Click the link at the bottom for 1024 higher res versions of these shots. Enjoy.
















































* Photo Gallery *


----------



## blue98jettavr6 (Mar 19, 2001)

*Re: First Pics: Audi A1 Officially Official ([email protected])*

Aw man.


----------



## [email protected] (Apr 9, 2004)

*Re: First Pics: Audi A1 Officially Official (blue98jettavr6)*

Sorry man. Give us a few hours.


----------



## Chickenspank (Dec 18, 2006)

*Re: First Pics: Audi A1 Officially Official ([email protected])*

Front looks ok, but the back, reminds me of another disaster of a car. Did they use the Volvo C30 as inspiration for this design?


----------



## rconn14 (Sep 7, 2006)

Kind of looks like a really angry midget. Must be mad because he doesn't have a sunroof.


----------



## VWNDAHS (Jun 20, 2002)

*Re: (rconn14)*

awesome. want it. bring it. now.


----------



## PUMA4kicks (Aug 10, 2007)

*Re: First Pics: Audi A1 Officially Official ([email protected])*

One can always count on VWoA/AoA for missed opportunities. Here's to another.


----------



## KnockKnock (Jun 30, 2005)

*Re: First Pics: Audi A1 Officially Official (PUMA4kicks)*

Stubby.

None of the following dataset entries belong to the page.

-- ==== Sys2Proof/Laws/State.lean ====
section
/-! SUPPORT. What each read of a record answers after each write of one. -/

namespace Sys2Proof.Machine

variable (s : State)

/-! ### `setEngine` -/

@[simp] theorem State.engine_setEngine (p q : Port) (x : Engine) : (s.setEngine p x).engine q = if p = q then x else s.engine q := by
  simp [State.engine, State.setEngine, Vector.getElem_set, Fin.ext_iff]
@[simp] theorem State.setEngine_self (p : Port) : s.setEngine p (s.engine p) = s := by
  simp [State.engine, State.setEngine]
@[simp] theorem State.setEngine_setEngine (p : Port) (x y : Engine) : (s.setEngine p x).setEngine p y = s.setEngine p y := by
  simp [State.setEngine]
@[simp] theorem State.session_setEngine (p : Port) (x : Engine) (q : Port) : (s.setEngine p x).session q = s.session q := rfl
@[simp] theorem State.lock_setEngine (p : Port) (x : Engine) (l : LockId) : (s.setEngine p x).lock l = s.lock l := rfl
@[simp] theorem State.group_setEngine (p : Port) (x : Engine) (g : GroupId) : (s.setEngine p x).group g = s.group g := rfl
@[simp] theorem State.cell_setEngine (p : Port) (x : Engine) (c : CellId) : (s.setEngine p x).cell c = s.cell c := rfl
@[simp] theorem State.inbound_setEngine (p : Port) (x : Engine) (q : Port) : (s.setEngine p x).inbound q = s.inbound q := rfl
@[simp] theorem State.noticeQueue_setEngine (p : Port) (x : Engine) (q : Port) : (s.setEngine p x).noticeQueue q = s.noticeQueue q := rfl
@[simp] theorem State.limit_setEngine (p : Port) (x : Engine) (q : Port) : (s.setEngine p x).limit q = s.limit q := rfl
@[simp] theorem State.lockPosts_setEngine (p : Port) (x : Engine) : (s.setEngine p x).lockPosts = s.lockPosts := rfl
@[simp] theorem State.sessionPosts_setEngine (p : Port) (x : Engine) : (s.setEngine p x).sessionPosts = s.sessionPosts := rfl
@[simp] theorem State.messagePosts_setEngine (p : Port) (x : Engine) : (s.setEngine p x).messagePosts = s.messagePosts := rfl
@[simp] theorem State.restart_setEngine (p : Port) (x : Engine) : (s.setEngine p x).restart = s.restart := rfl
@[simp] theorem State.msPhase_setEngine (p : Port) (x : Engine) : (s.setEngine p x).msPhase = s.msPhase := rfl
@[simp] theorem State.sclSample_setEngine (p : Port) (x : Engine) : (s.setEngine p x).sclSample = s.sclSample := rfl
@[simp] theorem State.pending_setEngine (p : Port) (x : Engine) : (s.setEngine p x).pending = s.pending := rfl

/-! ### `setSession` -/

@[simp] theorem State.session_setSession (p q : Port) (x : Session) : (s.setSession p x).session q = if p = q then x else s.session q := by
  simp [State.session, State.setSession, Vector.getElem_set, Fin.ext_iff]
@[simp] theorem State.setSession_self (p : Port) : s.setSession p (s.session p) = s := by
  simp [State.session, State.setSession]
@[simp] theorem State.setSession_setSession (p : Port) (x y : Session) : (s.setSession p x).setSession p y = s.setSession p y := by
  simp [State.setSession]
@[simp] theorem State.engine_setSession (p : Port) (x : Session) (q : Port) : (s.setSession p x).engine q = s.engine q := rfl
@[simp] theorem State.lock_setSession (p : Port) (x : Session) (l : LockId) : (s.setSession p x).lock l = s.lock l := rfl
@[simp] theorem State.group_setSession (p : Port) (x : Session) (g : GroupId) : (s.setSession p x).group g = s.group g := rfl
@[simp] theorem State.cell_setSession (p : Port) (x : Session) (c : CellId) : (s.setSession p x).cell c = s.cell c := rfl
@[simp] theorem State.inbound_setSession (p : Port) (x : Session) (q : Port) : (s.setSession p x).inbound q = s.inbound q := rfl
@[simp] theorem State.noticeQueue_setSession (p : Port) (x : Session) (q : Port) : (s.setSession p x).noticeQueue q = s.noticeQueue q := rfl
@[simp] theorem State.limit_setSession (p : Port) (x : Session) (q : Port) : (s.setSession p x).limit q = s.limit q := rfl
@[simp] theorem State.lockPosts_setSession (p : Port) (x : Session) : (s.setSession p x).lockPosts = s.lockPosts := rfl
@[simp] theorem State.sessionPosts_setSession (p : Port) (x : Session) : (s.setSession p x).sessionPosts = s.sessionPosts := rfl
@[simp] theorem State.messagePosts_setSession (p : Port) (x : Session) : (s.setSession p x).messagePosts = s.messagePosts := rfl
@[simp] theorem State.restart_setSession (p : Port) (x : Session) : (s.setSession p x).restart = s.restart := rfl
@[simp] theorem State.msPhase_setSession (p : Port) (x : Session) : (s.setSession p x).msPhase = s.msPhase := rfl
@[simp] theorem State.sclSample_setSession (p : Port) (x : Session) : (s.setSession p x).sclSample = s.sclSample := rfl
@[simp] theorem State.pending_setSession (p : Port) (x : Session) : (s.setSession p x).pending = s.pending := rfl

/-! ### `setLock` -/

@[simp] theorem State.lock_setLock (l q : LockId) (x : LockRec) : (s.setLock l x).lock q = if l = q then x else s.lock q := by
  simp [State.lock, State.setLock, Vector.getElem_set, Fin.ext_iff]
@[simp] theorem State.setLock_self (l : LockId) : s.setLock l (s.lock l) = s := by
  simp [State.lock, State.setLock]
@[simp] theorem State.setLock_setLock (l : LockId) (x y : LockRec) : (s.setLock l x).setLock l y = s.setLock l y := by
  simp [State.setLock]
@[simp] theorem State.engine_setLock (l : LockId) (x : LockRec) (p : Port) : (s.setLock l x).engine p = s.engine p := rfl
@[simp] theorem State.session_setLock (l : LockId) (x : LockRec) (p : Port) : (s.setLock l x).session p = s.session p := rfl
@[simp] theorem State.group_setLock (l : LockId) (x : LockRec) (g : GroupId) : (s.setLock l x).group g = s.group g := rfl
@[simp] theorem State.cell_setLock (l : LockId) (x : LockRec) (c : CellId) : (s.setLock l x).cell c = s.cell c := rfl
@[simp] theorem State.inbound_setLock (l : LockId) (x : LockRec) (p : Port) : (s.setLock l x).inbound p = s.inbound p := rfl
@[simp] theorem State.noticeQueue_setLock (l : LockId) (x : LockRec) (p : Port) : (s.setLock l x).noticeQueue p = s.noticeQueue p := rfl
@[simp] theorem State.limit_setLock (l : LockId) (x : LockRec) (p : Port) : (s.setLock l x).limit p = s.limit p := rfl
@[simp] theorem State.lockPosts_setLock (l : LockId) (x : LockRec) : (s.setLock l x).lockPosts = s.lockPosts := rfl
@[simp] theorem State.sessionPosts_setLock (l : LockId) (x : LockRec) : (s.setLock l x).sessionPosts = s.sessionPosts := rfl
@[simp] theorem State.messagePosts_setLock (l : LockId) (x : LockRec) : (s.setLock l x).messagePosts = s.messagePosts := rfl
@[simp] theorem State.restart_setLock (l : LockId) (x : LockRec) : (s.setLock l x).restart = s.restart := rfl
@[simp] theorem State.msPhase_setLock (l : LockId) (x : LockRec) : (s.setLock l x).msPhase = s.msPhase := rfl
@[simp] theorem State.sclSample_setLock (l : LockId) (x : LockRec) : (s.setLock l x).sclSample = s.sclSample := rfl
@[simp] theorem State.pending_setLock (l : LockId) (x : LockRec) : (s.setLock l x).pending = s.pending := rfl

/-! ### `setGroup` -/

@[simp] theorem State.group_setGroup (g q : GroupId) (x : Group) : (s.setGroup g x).group q = if g = q then x else s.group q := by
  simp [State.group, State.setGroup, Vector.getElem_set, Fin.ext_iff]
@[simp] theorem State.setGroup_self (g : GroupId) : s.setGroup g (s.group g) = s := by
  simp [State.group, State.setGroup]
@[simp] theorem State.setGroup_setGroup (g : GroupId) (x y : Group) : (s.setGroup g x).setGroup g y = s.setGroup g y := by
  simp [State.setGroup]
@[simp] theorem State.engine_setGroup (g : GroupId) (x : Group) (p : Port) : (s.setGroup g x).engine p = s.engine p := rfl
@[simp] theorem State.session_setGroup (g : GroupId) (x : Group) (p : Port) : (s.setGroup g x).session p = s.session p := rfl
@[simp] theorem State.lock_setGroup (g : GroupId) (x : Group) (l : LockId) : (s.setGroup g x).lock l = s.lock l := rfl
@[simp] theorem State.cell_setGroup (g : GroupId) (x : Group) (c : CellId) : (s.setGroup g x).cell c = s.cell c := rfl
@[simp] theorem State.inbound_setGroup (g : GroupId) (x : Group) (p : Port) : (s.setGroup g x).inbound p = s.inbound p := rfl
@[simp] theorem State.noticeQueue_setGroup (g : GroupId) (x : Group) (p : Port) : (s.setGroup g x).noticeQueue p = s.noticeQueue p := rfl
@[simp] theorem State.limit_setGroup (g : GroupId) (x : Group) (p : Port) : (s.setGroup g x).limit p = s.limit p := rfl
@[simp] theorem State.lockPosts_setGroup (g : GroupId) (x : Group) : (s.setGroup g x).lockPosts = s.lockPosts := rfl
@[simp] theorem State.sessionPosts_setGroup (g : GroupId) (x : Group) : (s.setGroup g x).sessionPosts = s.sessionPosts := rfl
@[simp] theorem State.messagePosts_setGroup (g : GroupId) (x : Group) : (s.setGroup g x).messagePosts = s.messagePosts := rfl
@[simp] theorem State.restart_setGroup (g : GroupId) (x : Group) : (s.setGroup g x).restart = s.restart := rfl
@[simp] theorem State.msPhase_setGroup (g : GroupId) (x : Group) : (s.setGroup g x).msPhase = s.msPhase := rfl
@[simp] theorem State.sclSample_setGroup (g : GroupId) (x : Group) : (s.setGroup g x).sclSample = s.sclSample := rfl
@[simp] theorem State.pending_setGroup (g : GroupId) (x : Group) : (s.setGroup g x).pending = s.pending := rfl

/-! ### `setCell` -/

@[simp] theorem State.cell_setCell (c q : CellId) (x : Option Cell) : (s.setCell c x).cell q = if c = q then x else s.cell q := by
  simp [State.cell, State.setCell, Vector.getElem_set, Fin.ext_iff]
@[simp] theorem State.setCell_self (c : CellId) : s.setCell c (s.cell c) = s := by
  simp [State.cell, State.setCell]
@[simp] theorem State.setCell_setCell (c : CellId) (x y : Option Cell) : (s.setCell c x).setCell c y = s.setCell c y := by
  simp [State.setCell]
@[simp] theorem State.engine_setCell (c : CellId) (x : Option Cell) (p : Port) : (s.setCell c x).engine p = s.engine p := rfl
@[simp] theorem State.session_setCell (c : CellId) (x : Option Cell) (p : Port) : (s.setCell c x).session p = s.session p := rfl
@[simp] theorem State.lock_setCell (c : CellId) (x : Option Cell) (l : LockId) : (s.setCell c x).lock l = s.lock l := rfl
@[simp] theorem State.group_setCell (c : CellId) (x : Option Cell) (g : GroupId) : (s.setCell c x).group g = s.group g := rfl
@[simp] theorem State.inbound_setCell (c : CellId) (x : Option Cell) (p : Port) : (s.setCell c x).inbound p = s.inbound p := rfl
@[simp] theorem State.noticeQueue_setCell (c : CellId) (x : Option Cell) (p : Port) : (s.setCell c x).noticeQueue p = s.noticeQueue p := rfl
@[simp] theorem State.limit_setCell (c : CellId) (x : Option Cell) (p : Port) : (s.setCell c x).limit p = s.limit p := rfl
@[simp] theorem State.lockPosts_setCell (c : CellId) (x : Option Cell) : (s.setCell c x).lockPosts = s.lockPosts := rfl
@[simp] theorem State.sessionPosts_setCell (c : CellId) (x : Option Cell) : (s.setCell c x).sessionPosts = s.sessionPosts := rfl
@[simp] theorem State.messagePosts_setCell (c : CellId) (x : Option Cell) : (s.setCell c x).messagePosts = s.messagePosts := rfl
@[simp] theorem State.restart_setCell (c : CellId) (x : Option Cell) : (s.setCell c x).restart = s.restart := rfl
@[simp] theorem State.msPhase_setCell (c : CellId) (x : Option Cell) : (s.setCell c x).msPhase = s.msPhase := rfl
@[simp] theorem State.sclSample_setCell (c : CellId) (x : Option Cell) : (s.setCell c x).sclSample = s.sclSample := rfl
@[simp] theorem State.pending_setCell (c : CellId) (x : Option Cell) : (s.setCell c x).pending = s.pending := rfl

/-! ### `setInbound` -/

@[simp] theorem State.inbound_setInbound (p q : Port) (x : Inbound) : (s.setInbound p x).inbound q = if p = q then x else s.inbound q := by
  simp [State.inbound, State.setInbound, Vector.getElem_set, Fin.ext_iff]
@[simp] theorem State.setInbound_self (p : Port) : s.setInbound p (s.inbound p) = s := by
  simp [State.inbound, State.setInbound]
@[simp] theorem State.setInbound_setInbound (p : Port) (x y : Inbound) : (s.setInbound p x).setInbound p y = s.setInbound p y := by
  simp [State.setInbound]
@[simp] theorem State.engine_setInbound (p : Port) (x : Inbound) (q : Port) : (s.setInbound p x).engine q = s.engine q := rfl
@[simp] theorem State.session_setInbound (p : Port) (x : Inbound) (q : Port) : (s.setInbound p x).session q = s.session q := rfl
@[simp] theorem State.lock_setInbound (p : Port) (x : Inbound) (l : LockId) : (s.setInbound p x).lock l = s.lock l := rfl
@[simp] theorem State.group_setInbound (p : Port) (x : Inbound) (g : GroupId) : (s.setInbound p x).group g = s.group g := rfl
@[simp] theorem State.cell_setInbound (p : Port) (x : Inbound) (c : CellId) : (s.setInbound p x).cell c = s.cell c := rfl
@[simp] theorem State.noticeQueue_setInbound (p : Port) (x : Inbound) (q : Port) : (s.setInbound p x).noticeQueue q = s.noticeQueue q := rfl
@[simp] theorem State.limit_setInbound (p : Port) (x : Inbound) (q : Port) : (s.setInbound p x).limit q = s.limit q := rfl
@[simp] theorem State.lockPosts_setInbound (p : Port) (x : Inbound) : (s.setInbound p x).lockPosts = s.lockPosts := rfl
@[simp] theorem State.sessionPosts_setInbound (p : Port) (x : Inbound) : (s.setInbound p x).sessionPosts = s.sessionPosts := rfl
@[simp] theorem State.messagePosts_setInbound (p : Port) (x : Inbound) : (s.setInbound p x).messagePosts = s.messagePosts := rfl
@[simp] theorem State.restart_setInbound (p : Port) (x : Inbound) : (s.setInbound p x).restart = s.restart := rfl
@[simp] theorem State.msPhase_setInbound (p : Port) (x : Inbound) : (s.setInbound p x).msPhase = s.msPhase := rfl
@[simp] theorem State.sclSample_setInbound (p : Port) (x : Inbound) : (s.setInbound p x).sclSample = s.sclSample := rfl
@[simp] theorem State.pending_setInbound (p : Port) (x : Inbound) : (s.setInbound p x).pending = s.pending := rfl

/-! ### `setNoticeQueue` -/

@[simp] theorem State.noticeQueue_setNoticeQueue (p q : Port) (x : NoticeQueue) : (s.setNoticeQueue p x).noticeQueue q = if p = q then x else s.noticeQueue q := by
  simp [State.noticeQueue, State.setNoticeQueue, Vector.getElem_set, Fin.ext_iff]
@[simp] theorem State.setNoticeQueue_self (p : Port) : s.setNoticeQueue p (s.noticeQueue p) = s := by
  simp [State.noticeQueue, State.setNoticeQueue]
@[simp] theorem State.setNoticeQueue_setNoticeQueue (p : Port) (x y : NoticeQueue) : (s.setNoticeQueue p x).setNoticeQueue p y = s.setNoticeQueue p y := by
  simp [State.setNoticeQueue]
@[simp] theorem State.engine_setNoticeQueue (p : Port) (x : NoticeQueue) (q : Port) : (s.setNoticeQueue p x).engine q = s.engine q := rfl
@[simp] theorem State.session_setNoticeQueue (p : Port) (x : NoticeQueue) (q : Port) : (s.setNoticeQueue p x).session q = s.session q := rfl
@[simp] theorem State.lock_setNoticeQueue (p : Port) (x : NoticeQueue) (l : LockId) : (s.setNoticeQueue p x).lock l = s.lock l := rfl
@[simp] theorem State.group_setNoticeQueue (p : Port) (x : NoticeQueue) (g : GroupId) : (s.setNoticeQueue p x).group g = s.group g := rfl
@[simp] theorem State.cell_setNoticeQueue (p : Port) (x : NoticeQueue) (c : CellId) : (s.setNoticeQueue p x).cell c = s.cell c := rfl
@[simp] theorem State.inbound_setNoticeQueue (p : Port) (x : NoticeQueue) (q : Port) : (s.setNoticeQueue p x).inbound q = s.inbound q := rfl
@[simp] theorem State.limit_setNoticeQueue (p : Port) (x : NoticeQueue) (q : Port) : (s.setNoticeQueue p x).limit q = s.limit q := rfl
@[simp] theorem State.lockPosts_setNoticeQueue (p : Port) (x : NoticeQueue) : (s.setNoticeQueue p x).lockPosts = s.lockPosts := rfl
@[simp] theorem State.sessionPosts_setNoticeQueue (p : Port) (x : NoticeQueue) : (s.setNoticeQueue p x).sessionPosts = s.sessionPosts := rfl
@[simp] theorem State.messagePosts_setNoticeQueue (p : Port) (x : NoticeQueue) : (s.setNoticeQueue p x).messagePosts = s.messagePosts := rfl
@[simp] theorem State.restart_setNoticeQueue (p : Port) (x : NoticeQueue) : (s.setNoticeQueue p x).restart = s.restart := rfl
@[simp] theorem State.msPhase_setNoticeQueue (p : Port) (x : NoticeQueue) : (s.setNoticeQueue p x).msPhase = s.msPhase := rfl
@[simp] theorem State.sclSample_setNoticeQueue (p : Port) (x : NoticeQueue) : (s.setNoticeQueue p x).sclSample = s.sclSample := rfl
@[simp] theorem State.pending_setNoticeQueue (p : Port) (x : NoticeQueue) : (s.setNoticeQueue p x).pending = s.pending := rfl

Curious how it will look in person.


----------



## toovo1985 (Feb 19, 2010)

*Re: First Pics: Audi A1 Officially Official (KnockKnock)*

Really like the result of the new A1, it is still an Audi, it has the looks of the brand...but still has the hability of bringing something new... Also the launch campaign was very well prepared...everyone was waiting for months to see the result.
It's going to be a success!!!


----------